With so many responsibilities, Garfrerick counts on his MF275 to help him get the job done. The MF275 performs a multitude of chores on the 200-acre farm. It’s used to operate a vertical tiller, move hay for cattle, maintain the roads on his land, work a front-end loader, pull a wagon—and that’s just a sampling.

“The Massey is the only thing I’ve ever used, and I find it very convenient,” says Garfrerick. “It’s easy to change out implements and maintain. It just saves a whole lot of physical labor, having a good-size tractor like that.”

It’s also reliable, he says. “We don’t have to do a lot of repair work on it, which is a surprise because it’s old.” Garfrerick, who bought the tractor used, hazards a guess it’s at least 30 years old.

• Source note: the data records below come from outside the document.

theorem arbiterTake_queue {e : EndId} {f : Frame} {rest : List Frame} (o : (s.lineEnd e).link ≠ .opened)
    (free : (s.lineEnd e).sending = none) (first : (s.lineEnd e).slots.first = none)
    (queue : (s.lineEnd e).throughQueue = f :: rest) :
    TakenItems s (s.arbiterTake e) e f ∧ QueueItems s (s.arbiterTake e) e ∧ (s.arbiterTake e).msg = s.msg := by
  rw [arbiterTake_eq_queue o free first queue]
  obtain ⟨taken, here⟩ := takenItems_of_forget (t := (s.modEnd e fun l => { l with throughQueue := rest }).send e f)
    (g := fun l => { l with throughQueue := rest }) rfl (fun _ => rfl) rfl
  refine ⟨taken, ⟨by rw [queue]; exact here, ?_, fun q => ?_⟩, ?_⟩ <;> rw [send_eq] <;> simp

/-- What becomes of the offer that an End takes (R16, R156, R162). -/
def OfferItems (s t : State) (e : EndId) : Prop :=
  t.offeredTo e = none ∧ t.offeredTo e.other = s.offeredTo e.other
    ∧ ∀ o, s.msg.offer = some o →
      t.msg.offer = (if o.waitsAt e.other then some (o.takenAt e) else none)
      ∧ (∀ n, o.kind = .unicast n → t.msg = { s.msg with
          offer := t.msg.offer
          inFlight := s.msg.inFlight.map fun x =>
            if x.buffer = n then { x with deadline := some (s.now + 250000) } else x })
      ∧ (o.kind = .note ∨ o.waitsAt e.other = true → t.msg.buffers = s.msg.buffers)
      ∧ ∀ n, o.kind = .broadcast n → o.waitsAt e.other = false → n < s.msg.buffers.length →
          ∀ p, (s.buffer n).state.owner = some p → t.bufferState n = .inbound p
            ∧ (t.buffer n).bytes = (s.buffer n).bytes.set 7 5
            ∧ t.queues p = { s.queues p with inbound := (s.queues p).inbound ++ [n] }

theorem offerItems_takeOffer {o : Offer} {e : EndId} (ho : s.msg.offer = some o) (w : o.waitsAt e = true) :
    OfferItems s (s.takeOffer e) e := by
  refine ⟨(offeredTo_takeOffer ho w).1, (offeredTo_takeOffer ho w).2, fun o' ho' => ?_⟩
  obtain rfl : o = o' := Option.some.inj (ho.symm.trans ho')
  refine ⟨offer_takeOffer ho w, fun n kind => ?_, takeOffer_buffers ho w, fun n kind last lt p owner => ?_⟩
  · rw [takeOffer_unicast ho w kind]
  · obtain ⟨state, bytes, queue, -⟩ := takeOffer_broadcast ho w last kind lt owner
    exact ⟨state, bytes, queue⟩

/-- The End is no part of the offer (R16). -/
theorem offerItems_sent {e : EndId} (g : LineEnd → LineEnd) (h : OfferItems (s.modEnd e g) t e) : OfferItems s t e := by
  unfold OfferItems State.offeredTo State.buffer State.queues at h ⊢
  simpa using h

theorem arbiterTake_offer {e : EndId} {f : Frame} (o : (s.lineEnd e).link ≠ .opened)
    (free : (s.lineEnd e).sending = none) (first : (s.lineEnd e).slots.first = none)
    (queue : (s.lineEnd e).throughQueue = []) (offered : s.offeredTo e = some f) :
    TakenItems s (s.arbiterTake e) e f ∧ QueueItems s (s.arbiterTake e) e ∧ OfferItems s (s.arbiterTake e) e := by
  rw [arbiterTake_eq_offer o free first queue offered]
  have idle : s.modEnd e (fun l => l) = s := by cases e <;> rfl
  have still : ((s.send e f).takeOffer e).forget [.messages] = (s.send e f).forget [.messages] := by simp
  obtain ⟨taken, here⟩ := takenItems_of_forget (t := (s.send e f).takeOffer e) (u := s.send e f) (g := fun l => l)
    (by rw [idle]) (fun _ => rfl) (by simp [takingBlocks])
  obtain ⟨offer, ho, w⟩ := offeredTo_some offered
  have drop : (s.lineEnd e).throughQueue.drop 1 = (s.lineEnd e).throughQueue := by rw [queue]; rfl
  refine ⟨taken, ⟨by rw [drop]; exact here, ?_, fun q => ?_⟩, ?_⟩
  · rw [show ((s.send e f).takeOffer e).cycle = (s.send e f).cycle from sameBlock_of_forget still .cycle (by simp),
      show ((s.send e f).takeOffer e).door = (s.send e f).door from sameBlock_of_forget still .door (by simp),
      show ((s.send e f).takeOffer e).track = (s.send e f).track from sameBlock_of_forget still .tracking (by simp),
      send_eq]
    simp
  · rw [show ((s.send e f).takeOffer e).port q = (s.send e f).port q from
      sameBlock_of_forget still (.portOf q) (by simp), send_eq, port_modEnd]
  · have took := offerItems_takeOffer (s := s.send e f) (by rw [send_eq, modEnd_msg]; exact ho) w
    rw [send_eq] at took ⊢
    exact offerItems_sent _ took

/-- An End that stops being usable takes its waiting offer before the node acts on the change (R16, R20; log 30). -/
theorem reportEnd_offer {e : EndId} {old : LinkState} {o : Offer} (new : (s.lineEnd e).link ≠ old)
    (lost : s.usable e = false) (ho : s.msg.offer = some o) (w : o.waitsAt e = true) :
    (s.reportEnd e old).offeredTo e = none ∧ (o.waitsAt e.other = false → (s.reportEnd e old).msg.offer = none)
      ∧ (∀ n p, o.kind = .broadcast n → o.waitsAt e.other = false → n < s.msg.buffers.length →
          (∀ x ∈ s.msg.inFlight, x.buffer ≠ n) → (s.buffer n).state.owner = some p →
          (s.reportEnd e old).bufferState n = .inbound p
            ∧ ((s.reportEnd e old).buffer n).bytes = (s.buffer n).bytes.set 7 5)
      ∧ (∀ n, o.kind = .unicast n →
          s.inaug.role = .unassigned ∨ (∃ a, s.active = some a ∧ s.heading = false ∧ e = a.headward.other) →
          (s.reportEnd e old).msg = { s.msg with
            offer := if o.waitsAt e.other then some (o.takenAt e) else none
            inFlight := s.msg.inFlight.map fun x =>
              if x.buffer = n then { x with deadline := some (s.now + 250000) } else x }) := by
  have offer := offer_takeOffer ho w
  rw [reportEnd_lost new lost]
  refine ⟨?_, fun last => ?_, fun n p kind last lt apart owner => ?_, fun n kind keeps => ?_⟩
  · refine offeredTo_of_idleAt (told_reportInauguration (msgClosed_idleAt e) ?_)
    intro x hx
    rw [offer] at hx
    split at hx
    · cases hx; exact takenAt_same o e
    · cases hx
  · refine told_reportInauguration msgClosed_noOffer ?_
    rw [offer, last]
    rfl
  · obtain ⟨state, bytes, -, inFlight⟩ := takeOffer_broadcast ho w last kind lt owner
    have kept := told_reportInauguration (s := s.takeOffer e) (c := { place := e, old := old, new := (s.lineEnd e).link })
      (msgClosed_apart n ((s.takeOffer e).buffer n))
      ⟨by rw [offer, last]; rfl, fun x hx => by rw [inFlight] at hx; simpa using (List.mem_filter.1 hx).2, rfl⟩
    obtain ⟨-, -, held⟩ := kept
    unfold State.bufferState State.buffer
    rw [held]
    exact ⟨state, bytes⟩
  · rw [msg_reportInauguration_kept ?_, takeOffer_unicast ho w kind]
    rw [active_of_inaug (takeOffer_inaug s e), heading_of_inaug (takeOffer_inaug s e), takeOffer_inaug]
    exact keeps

Because of the tractor’s age, maintenance is all the more important. “It’s the only one we own, so it’s critical we keep it running,” he says, adding that his dealer, Bannister Tractor Co., in Oxford, Ala., “keeps me advised on what to do.”

Listen to Garfrerick talk about how his Massey Ferguson helps him grow produce for his restaurant.

“They’re familiar with the parts and the typical things that will solve issues when I need maintenance and repair. And they’re familiar with the preventative maintenance I need to keep up with. They’re just knowledgeable about the tractor itself.

“That’s a huge help for me,” says Garfrerick, noting that, with running a restaurant and farm, he’s got a lot going on. “Taking care of the tractor is one less thing I have to worry about.”